TCBG Seminar

Why is energy extensive? A quantum chemist's view.

Professor So Hirata
Department of Chemistry
University of Illinois Urbana-Champaign
Urbana, IL

Monday, April 4, 2011
11:00 am (CT)
3269 Beckman Institute

Abstract

An observable thermochemical quantity is either extensive or intensive. Extensive quantities include energy, entropy, and mass and are asymptotically proportional to the volume of the system. Intensive quantities such as temperature, pressure, and chemical potential are asymptotically constant with volume. Computational methods that are meant to predict these quantities accurately must, in the very least, ensure that the predicted values satisfy these asymptotic conditions (size consistency). In this talk, I will first address the fundamental physics question as to what makes energy extensive and thus an application of thermodynamics to chemistry valid. I will do so by clarifying the asymptotes of electrostatic, exchange, and correlation interactions in metallic and nonmetallic solids.
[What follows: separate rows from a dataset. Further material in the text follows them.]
-- ==== Sys2Proof/Tests/Slice0.lean ====
section
/-! SUPPORT. Tests: ill-formed commands the checks refuse, words of Berbo from the spec's tables, the spec's worked cases, small steps,
and for each statement with hypotheses a witness, named wit_ after it, that meets them. -/

namespace Sys2Proof.Tests

set_option Elab.async false

open Sys2Proof Sys2Proof.Machine

/-! ### Small states -/

/-- A package in a gait: 0 Stable, 1 Walk, 2 Trot, 3 Canter. -/
def inGait (g : Nat) : State := { State.reset.put Reg.gaitStat g with time := 1000000 }

/-- An untagged item. -/
def item0 : Work := ⟨none, 0, 0, 0, 0, 0, false, 0⟩

/-- Canter, with tile 0 at work on an untagged item and changed by `f`. -/
def tileAt (f : Tile → Tile) : State := (inGait 3).modTile 0 (fun tl => f { tl with clocked := true, running := some item0 })

/-- Canter, tile 0 at work. -/
def core : State := tileAt id

/-- As `core`, in the exception handler. -/
def handler : State := core.put (Reg.tileHstat 0) 1

/-- A control-core word's fields: predicate none, RD G4, RS1 G1, RS2 G2. -/
def ccA (imm : BitVec 32) : CcArgs := ⟨0, 0, 4, 1, 2, imm⟩

/-- A unit word's fields: no wait, no signal, GA G10, GB G11, GC G12. -/
def uA (imm : BitVec 13) : UArgs := ⟨0, 0, 0, 0, 0, false, false, 10, 11, 12, 0, imm⟩

/-- An access error, a stop and the like: the state `exec` answers. -/
def after (i : Instr) (s : State) : State := nextOr s (exec i s)

/-- An epoch of frame `f`, opened at instant 0, with nothing done in it. -/
def epoch0 (f : Nat) : Epoch :=
  { frame := f, openT := 0, closeT := 50000000, closed := false, conf := [], wrote := [], ride := true, noWork := true, buf := 0, place := []
    inService := 0, refPose := none, covered := 255, absent := 0, lateWin := 250000, poseDl := 2000000, lateDone := false
    decision := .open, cpose := none, delta := none, rein := .none, reined := false, promoted := false, cursor := (0, 0), reached := (0, 0)
    nopose := [], occ := 0
    ports := Vector.replicate 8 PortTally.zero, expiredPts := false, dir := [], refused := [], eccLost := [], pts := []
    refuse := Vector.replicate 4 0, unresolved := 0, incomplete := 0, reopens := 0, gridSat := false, kmBusy := 0, kmNext := 16384
    kmBad := 0, degraded := false, propBad := false, items := [], lostSect := 0, uncovSect := 0, clusterLost := false
    clusterUncov := false, quarTiles := 0, expDropped := false }

/-- Trot with the given epochs live. -/
def withLive (es : List Epoch) : State := { inGait 2 with frm := { FrameSt.reset with live := es } }

/-- A window entry of an untagged instruction, at place 0. -/
def entry0 (op : UOp) (a : UArgs) (qs : List Nat) : UEntry :=
  { seq := 0, op := op, args := a, queues := qs, tag := none, pc := 0, ga := 0, gb := 0, gc := 0, work := some item0, consumed := false
    started := false, armed := [], banks := [], done := 0, touched := [], buf := [], ret := 0, wrote := false, takes := false, drain := []
    ver := 0, rows := [] }

/-- Tile 0 with one instruction in its window. -/
def withEntry (u : UEntry) (f : Tile → Tile := id) : State := tileAt (fun tl => f { tl with window := [u], nextSeq := 1 })

theorem next_of {o : Host.Outcome State Fault Refusal} (h : (match o with | .next _ => true | _ => false) = true) : ∃ t, o = .next t := by
  cases o <;> simp_all

theorem fin_of {p : Prog} (h : (match p with | .fin _ _ => true | _ => false) = true) : ∃ v s, p = .fin v s := by
  cases p <;> simp_all

theorem stay_of {p : Prog} (h : (match p with | .stay _ => true | _ => false) = true) : ∃ s, p = .stay s := by
  cases p <;> simp_all

theorem progFault_of {p : Prog} (h : (match p with | .fault _ _ _ => true | _ => false) = true) : ∃ c a s, p = .fault c a s := by
  cases p <;> simp_all

theorem some_of {α : Type} {o : Option α} (h : o.isSome = true) : ∃ x, o = some x := Option.isSome_iff_exists.mp h

/-! ### Well-formedness -/

/-- An access of 3 bytes, one off its boundary, and one with data wider than it are ill formed (R623). -/
theorem test_wf_access : (Instr.registerWrite 8 0 3 0).wf = false ∧ (Instr.registerWrite 8 2 4 0).wf = false
    ∧ (Instr.registerWrite 8 4 4 0x100000000).wf = false ∧ (Instr.registerWrite 8 4 4 0xFFFFFFFF).wf = true := by decide

/-- The same of reads, aliases, broadcasts, windows and the service port. -/
theorem test_wf_access_forms : ∀ i ∈ [Instr.rcRead 8 2 4 false, .aliasWrite 8 2 4 0, .aliasRead 8 2 4, .hitchBroadcastWrite 8 2 4 0
    , .hitchBroadcastRead 8 2 4, .tileStoreWindowWrite 8 0 2 4 0, .tileStoreWindowRead 8 0 2 4, .svcRead true 4, .svcWrite false 4 0x100000000],
    i.wf = false := by decide

/-- A frame shorter than its header, a flit not of 256 bytes, a poll not of sixteen and a write with data of another length. -/
theorem test_wf_lengths : ∀ i ∈ [Instr.ethFrameReceive 0 true [], .sciFlitReceive 0 [0], .poll false [0], .pollWake true []
    , .pcieInboundRequest 2 true 0 8 [0], .pcieInboundRequest 2 false 0 8 [0]], i.wf = false := by decide

/-- SCI size codes and data lengths Table 15-4 has not. -/
theorem test_wf_sci : let h : SciHdr := ⟨0, 0, false, 9, 0, 0, 0⟩
    ∀ i ∈ [Instr.rd 0 h, .wr 0 h [], .rdr 0 h [0], .ownPush 0 h [0], .msi 0 h [0], .contrib 0 h [0], .crd 0 h, .cwr 0 h [], .crr 0 h [0]],
      i.wf = false := by decide

/-! ### Berbo words -/

/-- Worked case 12-A: the word of MMA.S with its fields. -/
theorem test_case12A : berboDecode 0 0x402020ACA5B01E60#64 =
    some (.mmaS 0 { pmode := 0, pred := 0, wt := 4, wc := 1, st := 5, se := true, sqs := false, ga := 10, gb := 11, gc := 12
                    rd := 0, imm := 0x1E60 }) := by decide

/-! ### The spec's worked cases -/

/-- Worked case 00-B: the first byte of package 2's east half, seen by a package that has that member. -/
theorem test_case00B : (State.reset.put Reg.sciHitchStat 0x44).whereIs 0x80004000000 = .member 2 0x4000000 := by decide +kernel

/-- Worked case 04-B: a correction of 31 mm, no yaw, moves a return at 0 ms by nothing, at 20 ms of 50 ms by 1.24 cm. -/
theorem test_case04B : let d : IvMotion := ⟨⟨ivOf 31, ivOf 0, ivOf 0⟩, ⟨ivOf 1, ivOf 0, ivOf 0, ivOf 0⟩⟩
    let o : IvVec := ⟨ivOf 0, ivOf 0, ivOf 0⟩
    (applyFraction d 0 o).map (·.x) = some (ivOf 0) ∧ (applyFraction d (20 / 50) o).map (·.x) = some (ivOf (124 / 100)) := by decide +kernel

/-- Worked case 06-A: frames 1,279 and 1,280 are live, with tags 255 and 0. -/
theorem test_case06A : let s := State.reset.put (Reg.tileEpoch 0) 0x300FF
    s.classify 0 255 = .older ∧ s.classify 0 0 = .newer ∧ s.classify 0 254 = .stale ∧ s.classify 0 253 = .stale
      ∧ s.classify 0 252 = .invalid := by decide +kernel

/-- Worked case 06-A after frame 1,279 commits: 255 is stale, and 1 is invalid until 1,281 opens. -/
theorem test_case06A_after : let s := State.reset.put (Reg.tileEpoch 0) 0x10000
    s.classify 0 0 = .older ∧ s.classify 0 255 = .stale ∧ s.classify 0 1 = .invalid := by decide +kernel

/-- Worked case 09-B: SCALE 1,800 × 2⁻¹⁸, OFFSET −0.5, and the element stored as 116 or 117. -/
theorem test_case09B :
    ((updateRow false 3 16 0x3CF5C28F [0x00, 0x2C, 0x00, 0xB8, 0, 28, 13] [0, 0, 0x3ECCCCCD] 1).map (fun r => r.1.take 5)
      = some [0x08, 0x1F, 0x00, 0xB8, 0])
    ∧ ((updateRow false 3 16 0x3CF5C28F [0x00, 0x2C, 0x00, 0xB8, 0, 28, 13] [0, 0, 0x3ECCCCCD] 1).map (fun r => (r.1.drop 6).take 1)
      ∈ [some [116], some [117]]) := by decide +kernel

/-- Worked case 11-A: a squashed pass with SQS set signals as it issues; one without does not. -/
theorem test_case11A : (after (.mmaS 0 { uA 0x1E60 with pmode := 1, pred := 1, st := 5, sqs := true }) core).tok 0 5 = 1
    ∧ (after (.mmaS 0 { uA 0x1E60 with pmode := 1, pred := 1, st := 5 }) core).tok 0 5 = 0 := by decide +kernel

/-- Worked case 18-A: under a yaw of 10° (cosine 0.985, sine 0.174) no octant edge falls on a sector's: sector 3 turns to azimuths 125° to
170°, sectors 2 and 3. -/
theorem test_case18A : octantOf (985 / 1000) (174 / 1000) = (0, false) := by decide +kernel

/-- Worked case 19-A: addresses of GAIT_GRP_TILE[5], of a register of tile 21, and of TILE_WDOG through the all-units alias. -/
theorem test_case19A_addresses : selOf 0x8000614 4 = .reg 0x614 ∧ selOf 0x9015298 4 = .unit 0 21 0x298
    ∧ selOf 0xD03F058 4 = .many 0 none 0x58 ∧ isMirror 0xD03F058 = true := by decide +kernel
On this basis, I will introduce extensive and intensive diagram theorems that provide unambiguous and convenient sufficient conditions for computational methods to be size consistent for extensive and intensive quantities, respectively. Time permitting, I will also discuss the results of applications of quantitative and size-consistent electronic and vibrational many-body methods to polymers and molecular crystals.